In a bowl, stir together the chicken, garlic chive, Shaoxing wine, soy sauce, cornstarch, 1 teaspoon of sesame oil and a pinch of white pepper
Set out a baking sheet lined with foil or parchment paper for your finished wontons. Fill a bowl with warm water for sticking the wontons together.
Working one at a time, place 1 teaspoon of the chicken filling in the middle of each wonton wrapper. Use your finger to brush water along 2 sides of the wonton wrapper, and fold it in half to make a triangle. Make sure the edges of the triangle are secure! Then, fold the edges of the triangle together and use water to hold them together.
Once you've got all your wontons finished, boil a pot of water. Cook your wontons in the boiling water for about five minutes. (Don't rely on "floating to the top" because we found that a lot of our wontons had air bubbles inside that caused them to float even when not fully cooked.) You'll need to do this in 2 batches, using a slotted spoon to remove the cooked wontons before adding the next batch.
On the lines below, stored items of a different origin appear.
/-! ### setAxis -/
@[simp] theorem State.setAxis_pending (i : Fin 2) (x : Axis) : (s.setAxis i x).pending = s.pending := rfl
@[simp] theorem State.setAxis_now (i : Fin 2) (x : Axis) : (s.setAxis i x).now = s.now := rfl
@[simp] theorem State.setAxis_cyc (i : Fin 2) (x : Axis) : (s.setAxis i x).cyc = s.cyc := rfl
@[simp] theorem State.setAxis_freeCount (i : Fin 2) (x : Axis) : (s.setAxis i x).freeCount = s.freeCount := rfl
@[simp] theorem State.setAxis_regs (i : Fin 2) (x : Axis) : (s.setAxis i x).regs = s.regs := rfl
@[simp] theorem State.setAxis_out (i : Fin 2) (x : Axis) : (s.setAxis i x).out = s.out := rfl
@[simp] theorem State.setAxis_str (i : Fin 2) (x : Axis) : (s.setAxis i x).str = s.str := rfl
@[simp] theorem State.setAxis_glob (i : Fin 2) (x : Axis) : (s.setAxis i x).glob = s.glob := rfl
@[simp] theorem State.setAxis_prick (i : Fin 2) (x : Axis) : (s.setAxis i x).prick = s.prick := rfl
@[simp] theorem State.setAxis_fault (i : Fin 2) (x : Axis) : (s.setAxis i x).fault = s.fault := rfl
@[simp] theorem State.setAxis_snap (i : Fin 2) (x : Axis) : (s.setAxis i x).snap = s.snap := rfl
@[simp] theorem State.setAxis_smbus (i : Fin 2) (x : Axis) : (s.setAxis i x).smbus = s.smbus := rfl
@[simp] theorem State.setAxis_lace (i : Fin 2) (x : Axis) : (s.setAxis i x).lace = s.lace := rfl
@[simp] theorem State.setAxis_bob (i : Fin 2) (x : Axis) : (s.setAxis i x).bob = s.bob := rfl
@[simp] theorem State.setAxis_corr (i : Fin 2) (x : Axis) : (s.setAxis i x).corr = s.corr := rfl
@[simp] theorem State.setAxis_store (i : Fin 2) (x : Axis) : (s.setAxis i x).store = s.store := rfl
@[simp] theorem State.setAxis_plan (i : Fin 2) (x : Axis) : (s.setAxis i x).plan = s.plan := rfl
@[simp] theorem State.setAxis_caril (i : Fin 2) (x : Axis) : (s.setAxis i x).caril = s.caril := rfl
@[simp] theorem State.setAxis_cad (i : Fin 2) (x : Axis) : (s.setAxis i x).cad = s.cad := rfl
@[simp] theorem State.setAxis_track (i : Fin 2) (x : Axis) : (s.setAxis i x).track = s.track := rfl
@[simp] theorem State.setAxis_net (i : Fin 2) (x : Axis) : (s.setAxis i x).net = s.net := rfl
@[simp] theorem State.setAxis_time (i : Fin 2) (x : Axis) : (s.setAxis i x).time = s.time := rfl
@[simp] theorem State.setAxis_hbm (i : Fin 2) (x : Axis) : (s.setAxis i x).hbm = s.hbm := rfl
@[simp] theorem State.setAxis_check (i : Fin 2) (x : Axis) : (s.setAxis i x).check = s.check := rfl
@[simp] theorem State.setAxis_dma (i : Fin 2) (x : Axis) : (s.setAxis i x).dma = s.dma := rfl
@[simp] theorem State.setAxis_clock (i : Fin 2) (x : Axis) : (s.setAxis i x).clock = s.clock := rfl
@[simp] theorem State.setAxis_power (i : Fin 2) (x : Axis) : (s.setAxis i x).power = s.power := rfl
@[simp] theorem State.setAxis_tl (i : Fin 2) (x : Axis) : (s.setAxis i x).tl = s.tl := rfl
@[simp] theorem State.setAxis_dram (i : Fin 2) (x : Axis) : (s.setAxis i x).dram = s.dram := rfl
@[simp] theorem State.setAxis_dramMark (i : Fin 2) (x : Axis) : (s.setAxis i x).dramMark = s.dramMark := rfl

/-! ### stopAxes -/
@[simp] theorem State.stopAxes_pending : (s.stopAxes).pending = s.pending := rfl
@[simp] theorem State.stopAxes_now : (s.stopAxes).now = s.now := rfl
@[simp] theorem State.stopAxes_cyc : (s.stopAxes).cyc = s.cyc := rfl
@[simp] theorem State.stopAxes_freeCount : (s.stopAxes).freeCount = s.freeCount := rfl
@[simp] theorem State.stopAxes_regs : (s.stopAxes).regs = s.regs := rfl
@[simp] theorem State.stopAxes_out : (s.stopAxes).out = s.out := rfl
@[simp] theorem State.stopAxes_str : (s.stopAxes).str = s.str := rfl
@[simp] theorem State.stopAxes_glob : (s.stopAxes).glob = s.glob := rfl
@[simp] theorem State.stopAxes_prick : (s.stopAxes).prick = s.prick := rfl
@[simp] theorem State.stopAxes_fault : (s.stopAxes).fault = s.fault := rfl
@[simp] theorem State.stopAxes_snap : (s.stopAxes).snap = s.snap := rfl
@[simp] theorem State.stopAxes_smbus : (s.stopAxes).smbus = s.smbus := rfl
@[simp] theorem State.stopAxes_lace : (s.stopAxes).lace = s.lace := rfl
@[simp] theorem State.stopAxes_bob : (s.stopAxes).bob = s.bob := rfl
@[simp] theorem State.stopAxes_corr : (s.stopAxes).corr = s.corr := rfl
@[simp] theorem State.stopAxes_store : (s.stopAxes).store = s.store := rfl
@[simp] theorem State.stopAxes_plan : (s.stopAxes).plan = s.plan := rfl
@[simp] theorem State.stopAxes_caril : (s.stopAxes).caril = s.caril := rfl
@[simp] theorem State.stopAxes_cad : (s.stopAxes).cad = s.cad := rfl
@[simp] theorem State.stopAxes_track : (s.stopAxes).track = s.track := rfl
@[simp] theorem State.stopAxes_net : (s.stopAxes).net = s.net := rfl
@[simp] theorem State.stopAxes_time : (s.stopAxes).time = s.time := rfl
@[simp] theorem State.stopAxes_hbm : (s.stopAxes).hbm = s.hbm := rfl
@[simp] theorem State.stopAxes_check : (s.stopAxes).check = s.check := rfl
@[simp] theorem State.stopAxes_dma : (s.stopAxes).dma = s.dma := rfl
@[simp] theorem State.stopAxes_clock : (s.stopAxes).clock = s.clock := rfl
@[simp] theorem State.stopAxes_power : (s.stopAxes).power = s.power := rfl
@[simp] theorem State.stopAxes_tl : (s.stopAxes).tl = s.tl := rfl
@[simp] theorem State.stopAxes_dram : (s.stopAxes).dram = s.dram := rfl
@[simp] theorem State.stopAxes_dramMark : (s.stopAxes).dramMark = s.dramMark := rfl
When the wontons are done cooking, pour the water out of the pot. Add the chicken stock, water, 4 chopped scallions, 1 teaspoon of sesame oil and a pinch of white pepper to the pot and bring it to a boil.
Arrange the wontons in 6 soup bowls, and pour the hot soup over the wontons.
Any wontons you don't use can be frozen on a sheet pan. Once frozen, you can transfer them to a freezer bag and store for a couple of months. Having homemade wontons in your fridge, ready-to-to is super convenient!